Presiden : Situasi Membaik, Pemerintah RI Belum Akan Lakukan Evakuasi WNI di Mesir



http://www.setkab.go.id/berita-9964-situasi-membaik-pemerintah-ri-belum-akan-lakukan-evakuasi-wni-di-mesir.html

Situasi Membaik, Pemerintah RI Belum Akan Lakukan Evakuasi WNI di Mesir

Presiden Susilo Bambang Yudhoyono (SBY) kembali mengeluarkan pernyataan terkait perkembangan yang terjadi di Mesir. Menurut Presiden, berdasarkan laporan dari Dubes RI di Kairo, dan Menlu Marty Natalegawa yang sedang berada di Kanada, dalam 2-3 hari terakhir keadaan di Mesir jauh membaik. Bahkan dikatakan situasinya betul-betul dalam pengendalian yang baik pula. Oleh karena itu, Pemerintah Republik Indonesia merasa belum ada keperluan untuk melakukan evakuasi atas Warga Negara Indonesia, utamanya para mahasiswa. Kecuali kalau ada mahasiswa yang ingin benar kembali, tentu kita akan membantunya.

Dalam konperensi pers yang diselenggarakan di kawasan Istana Kepresidenan, Jakarta, Jumat (23/8) sore, Presiden SBY mengemukakan, pada siang tadi, ia telah berkomunikasi dengan Perdana Menteri (PM) Malaysia, Mohammad Najib, untuk mendiskusikan bagaimana Indonesia dan Malaysia melihat perkembangan situasi di Mesir.

Alhamdulillah posisi Malaysia dengan Indonesia serupa, yang intinya kita berharap agar permasalahan di Mesir bisa diselesaikan secara damai menuju ke rekonsiliasi nasional. Kemudian bisa dicegah jatuhnya korban jiwa yang semestinya bisa dicegah,” kata Presiden sembari menegaskan, bahwa baik Malaysia maupun Indonesia, tentu tidak ingin mencampuri urusan dalam negeri Mesir.

Menurut Presiden SBY, pandangan dan posisi Indonesia dalam pergolakan politik di Mesir, telah disampaikan Menteri Luar Negeri (Menlu) Marty Natalegawa yang sedang mengemban tugas di PBB dan di Kanada kepada beberapa menteri sewaktu bertemu di Perserikatan Bangsa-Bangsa (PBB) di New York, Amerika Serikat.
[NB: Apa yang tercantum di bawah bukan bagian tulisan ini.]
-- ==== Sys2Proof/Laws/State.lean ====
section
/-!
SUPPORT. One lemma per field for each shared update of the state, so that no proof unfolds a record update.
-/

namespace Sys2Proof.Machine

/-! ### raiseCmdError -/

@[simp] theorem raiseCmdError_key (code : ErrCode) (s : State) : (raiseCmdError code s).key = s.key := rfl
@[simp] theorem raiseCmdError_iv (code : ErrCode) (s : State) : (raiseCmdError code s).iv = s.iv := rfl
@[simp] theorem raiseCmdError_din (code : ErrCode) (s : State) : (raiseCmdError code s).din = s.din := rfl
@[simp] theorem raiseCmdError_st (code : ErrCode) (s : State) : (raiseCmdError code s).st = s.st := rfl
@[simp] theorem raiseCmdError_chain (code : ErrCode) (s : State) : (raiseCmdError code s).chain = s.chain := rfl
@[simp] theorem raiseCmdError_rk (code : ErrCode) (s : State) : (raiseCmdError code s).rk = s.rk := rfl
@[simp] theorem raiseCmdError_done (code : ErrCode) (s : State) : (raiseCmdError code s).done = true := rfl
@[simp] theorem raiseCmdError_keyv (code : ErrCode) (s : State) : (raiseCmdError code s).keyv = s.keyv := rfl
@[simp] theorem raiseCmdError_chv (code : ErrCode) (s : State) : (raiseCmdError code s).chv = s.chv := rfl
@[simp] theorem raiseCmdError_ovr (code : ErrCode) (s : State) : (raiseCmdError code s).ovr = s.ovr := rfl
@[simp] theorem raiseCmdError_err (code : ErrCode) (s : State) : (raiseCmdError code s).err = code := rfl
@[simp] theorem raiseCmdError_pend (code : ErrCode) (s : State) : (raiseCmdError code s).pend = none := rfl
@[simp] theorem raiseCmdError_inputs (code : ErrCode) (s : State) : (raiseCmdError code s).inputs = s.inputs := rfl
@[simp] theorem raiseCmdError_reads (code : ErrCode) (s : State) : (raiseCmdError code s).reads = s.reads := rfl
@[simp] theorem raiseCmdError_draws (code : ErrCode) (s : State) : (raiseCmdError code s).draws = s.draws := rfl

/-! ### acceptCommand -/

@[simp] theorem acceptCommand_key (i : Instr) (s : State) : (acceptCommand i s).key = s.key := rfl
@[simp] theorem acceptCommand_iv (i : Instr) (s : State) : (acceptCommand i s).iv = s.iv := rfl
@[simp] theorem acceptCommand_din (i : Instr) (s : State) : (acceptCommand i s).din = s.din := rfl
@[simp] theorem acceptCommand_st (i : Instr) (s : State) : (acceptCommand i s).st = s.st := rfl
@[simp] theorem acceptCommand_chain (i : Instr) (s : State) : (acceptCommand i s).chain = s.chain := rfl
@[simp] theorem acceptCommand_rk (i : Instr) (s : State) : (acceptCommand i s).rk = s.rk := rfl
@[simp] theorem acceptCommand_done (i : Instr) (s : State) : (acceptCommand i s).done = false := rfl
@[simp] theorem acceptCommand_keyv (i : Instr) (s : State) : (acceptCommand i s).keyv = if i = .keyexp then false else s.keyv := rfl
@[simp] theorem acceptCommand_chv (i : Instr) (s : State) : (acceptCommand i s).chv = s.chv := rfl
@[simp] theorem acceptCommand_ovr (i : Instr) (s : State) : (acceptCommand i s).ovr = s.ovr := rfl
@[simp] theorem acceptCommand_err (i : Instr) (s : State) : (acceptCommand i s).err = .noError := rfl
@[simp] theorem acceptCommand_pend (i : Instr) (s : State) : (acceptCommand i s).pend = some i := rfl
@[simp] theorem acceptCommand_inputs (i : Instr) (s : State) : (acceptCommand i s).inputs = s.inputs := rfl
@[simp] theorem acceptCommand_reads (i : Instr) (s : State) : (acceptCommand i s).reads = s.reads := rfl
@[simp] theorem acceptCommand_draws (i : Instr) (s : State) : (acceptCommand i s).draws = s.draws := rfl

/-! ### finishCommand -/

@[simp] theorem finishCommand_key (s : State) : (finishCommand s).key = s.key := rfl
@[simp] theorem finishCommand_iv (s : State) : (finishCommand s).iv = s.iv := rfl
@[simp] theorem finishCommand_din (s : State) : (finishCommand s).din = s.din := rfl
@[simp] theorem finishCommand_st (s : State) : (finishCommand s).st = s.st := rfl
@[simp] theorem finishCommand_chain (s : State) : (finishCommand s).chain = s.chain := rfl
@[simp] theorem finishCommand_rk (s : State) : (finishCommand s).rk = s.rk := rfl
@[simp] theorem finishCommand_done (s : State) : (finishCommand s).done = true := rfl
@[simp] theorem finishCommand_keyv (s : State) : (finishCommand s).keyv = s.keyv := rfl
@[simp] theorem finishCommand_chv (s : State) : (finishCommand s).chv = s.chv := rfl
@[simp] theorem finishCommand_ovr (s : State) : (finishCommand s).ovr = s.ovr := rfl
@[simp] theorem finishCommand_err (s : State) : (finishCommand s).err = s.err := rfl
@[simp] theorem finishCommand_pend (s : State) : (finishCommand s).pend = none := rfl
@[simp] theorem finishCommand_inputs (s : State) : (finishCommand s).inputs = s.inputs := rfl
@[simp] theorem finishCommand_reads (s : State) : (finishCommand s).reads = s.reads := rfl
@[simp] theorem finishCommand_draws (s : State) : (finishCommand s).draws = s.draws := rfl

/-! ### recordRead -/

@[simp] theorem recordRead_key (a : BitVec 8) (v : Word) (s : State) : (recordRead a v s).key = s.key := rfl
@[simp] theorem recordRead_iv (a : BitVec 8) (v : Word) (s : State) : (recordRead a v s).iv = s.iv := rfl
@[simp] theorem recordRead_din (a : BitVec 8) (v : Word) (s : State) : (recordRead a v s).din = s.din := rfl
@[simp] theorem recordRead_st (a : BitVec 8) (v : Word) (s : State) : (recordRead a v s).st = s.st := rfl
@[simp] theorem recordRead_chain (a : BitVec 8) (v : Word) (s : State) : (recordRead a v s).chain = s.chain := rfl
@[simp] theorem recordRead_rk (a : BitVec 8) (v : Word) (s : State) : (recordRead a v s).rk = s.rk := rfl
@[simp] theorem recordRead_done (a : BitVec 8) (v : Word) (s : State) : (recordRead a v s).done = s.done := rfl
@[simp] theorem recordRead_keyv (a : BitVec 8) (v : Word) (s : State) : (recordRead a v s).keyv = s.keyv := rfl
@[simp] theorem recordRead_chv (a : BitVec 8) (v : Word) (s : State) : (recordRead a v s).chv = s.chv := rfl
@[simp] theorem recordRead_ovr (a : BitVec 8) (v : Word) (s : State) : (recordRead a v s).ovr = s.ovr := rfl
@[simp] theorem recordRead_err (a : BitVec 8) (v : Word) (s : State) : (recordRead a v s).err = s.err := rfl
@[simp] theorem recordRead_pend (a : BitVec 8) (v : Word) (s : State) : (recordRead a v s).pend = s.pend := rfl
@[simp] theorem recordRead_inputs (a : BitVec 8) (v : Word) (s : State) : (recordRead a v s).inputs = s.inputs := rfl
@[simp] theorem recordRead_reads (a : BitVec 8) (v : Word) (s : State) : (recordRead a v s).reads = (a, v) :: s.reads := rfl
@[simp] theorem recordRead_draws (a : BitVec 8) (v : Word) (s : State) : (recordRead a v s).draws = s.draws := rfl

/-! ### drawRead -/

@[simp] theorem drawRead_key (a : BitVec 8) (s : State) : (drawRead a s).key = s.key := rfl
@[simp] theorem drawRead_iv (a : BitVec 8) (s : State) : (drawRead a s).iv = s.iv := rfl
@[simp] theorem drawRead_din (a : BitVec 8) (s : State) : (drawRead a s).din = s.din := rfl
@[simp] theorem drawRead_st (a : BitVec 8) (s : State) : (drawRead a s).st = s.st := rfl
@[simp] theorem drawRead_chain (a : BitVec 8) (s : State) : (drawRead a s).chain = s.chain := rfl
@[simp] theorem drawRead_rk (a : BitVec 8) (s : State) : (drawRead a s).rk = s.rk := rfl
@[simp] theorem drawRead_done (a : BitVec 8) (s : State) : (drawRead a s).done = s.done := rfl
@[simp] theorem drawRead_keyv (a : BitVec 8) (s : State) : (drawRead a s).keyv = s.keyv := rfl
@[simp] theorem drawRead_chv (a : BitVec 8) (s : State) : (drawRead a s).chv = s.chv := rfl
@[simp] theorem drawRead_ovr (a : BitVec 8) (s : State) : (drawRead a s).ovr = s.ovr := rfl
@[simp] theorem drawRead_err (a : BitVec 8) (s : State) : (drawRead a s).err = s.err := rfl
@[simp] theorem drawRead_pend (a : BitVec 8) (s : State) : (drawRead a s).pend = s.pend := rfl
@[simp] theorem drawRead_inputs (a : BitVec 8) (s : State) : (drawRead a s).inputs = s.inputs := rfl
@[simp] theorem drawRead_reads (a : BitVec 8) (s : State) : (drawRead a s).reads = (a, Config.anyRead s.draws a (heldWords s)) :: s.reads := rfl
@[simp] theorem drawRead_draws (a : BitVec 8) (s : State) : (drawRead a s).draws = s.draws + 1 := rfl

/-! ### resetRegisters -/

@[simp] theorem resetRegisters_key (s : State) : (resetRegisters s).key = .zero := rfl
@[simp] theorem resetRegisters_iv (s : State) : (resetRegisters s).iv = .zero := rfl
@[simp] theorem resetRegisters_din (s : State) : (resetRegisters s).din = .zero := rfl
@[simp] theorem resetRegisters_st (s : State) : (resetRegisters s).st = .zero := rfl
@[simp] theorem resetRegisters_chain (s : State) : (resetRegisters s).chain = .zero := rfl
@[simp] theorem resetRegisters_rk (s : State) : (resetRegisters s).rk = Vector.ofFn fun i => Config.rkAfterReset s.draws i.val (heldWords s) := rfl
@[simp] theorem resetRegisters_done (s : State) : (resetRegisters s).done = false := rfl
@[simp] theorem resetRegisters_keyv (s : State) : (resetRegisters s).keyv = false := rfl
@[simp] theorem resetRegisters_chv (s : State) : (resetRegisters s).chv = false := rfl
@[simp] theorem resetRegisters_ovr (s : State) : (resetRegisters s).ovr = false := rfl
@[simp] theorem resetRegisters_err (s : State) : (resetRegisters s).err = .noError := rfl
@[simp] theorem resetRegisters_pend (s : State) : (resetRegisters s).pend = none := rfl
@[simp] theorem resetRegisters_inputs (s : State) : (resetRegisters s).inputs = s.inputs := rfl
@[simp] theorem resetRegisters_reads (s : State) : (resetRegisters s).reads = s.reads := rfl
@[simp] theorem resetRegisters_draws (s : State) : (resetRegisters s).draws = s.draws + 1 := rfl

end Sys2Proof.Machine
end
Bahkan beberapa saat mendatang, lanjut Presiden SBY, Menlu Marty Natalegawa juga akan bertemu dengan beberapa tokoh PBB, termasuk Dewan Hak Asasi Manusia dan juga Deputi Sekjen, karena Sekjen berada di luar Amerika, untuk menyampaikan pandangan dan posisi Indonesia terkait pergolakan politik di Mesir paska diturunkannya mantan Presiden Mohammad Mursi.

Kepala Negara menegaskan, sebagai sahabat, Indonesia tentu sangat peduli dengan perkembangan situasi di Mesir. “Saya mengikuti hampir setiap saat, siang dan malam, dan saya sungguh tertarik apa yang disampaikan oleh Grand Syekh Al-Azhar, Yang Mulia Bapak Ahmed al Tayeb,” ujar Kepala Negara.

Menurut Kepala Negara, ada 5 (lima) butir pernyataan Grand Syekh Al–Azhar yang ia dukung penuh. Pertama, memang intinya ini diperlukan rekonsiliasi nasional secara damai. Yang kedua, pihak militer diharapkan bisa menahan diri dan mencegah jatuhnya korban jiwa yang baru. Yang ketiga, pihak Ikhwanul Muslimin diharapkan juga bisa melakukan segala sesuatunya secara damai dan juga menjauhi kekerasan. Kemudian yang keempat, dikatakan harus dicegah perusakan rumah ibadah, gereja, ataupun rumah ibadah yang lain. Sedangkan yang kelima, menolak campur tangan asing, campur tangan dalam arti masuk kepada wilayah Mesir tapi membawa kepentingan negaranya sendiri.

“Terhadap 5 (lima) butir yang disampaikan oleh Grand Syekh Al–Azhar Ahmed Al-Tayeb, saya memberikan dukungan penuh sebagai seorang sahabat, mengingat Indonesia juga mengalami pengalaman yang banyak miripnya dengan apa yang terjadi di Mesir 15 tahun yang lalu,” tutur Kepala Negara.

Presiden berharap, dengan menyimak pernyataan Grand Syekh Al–Azhar Ahmed Al-Tayeb itu, akan terjadi proses politik yang damai sehingga situasi yang meskipun sekarang sulit yang ada di Mesir itu bisa dicarikan jalan keluarnya.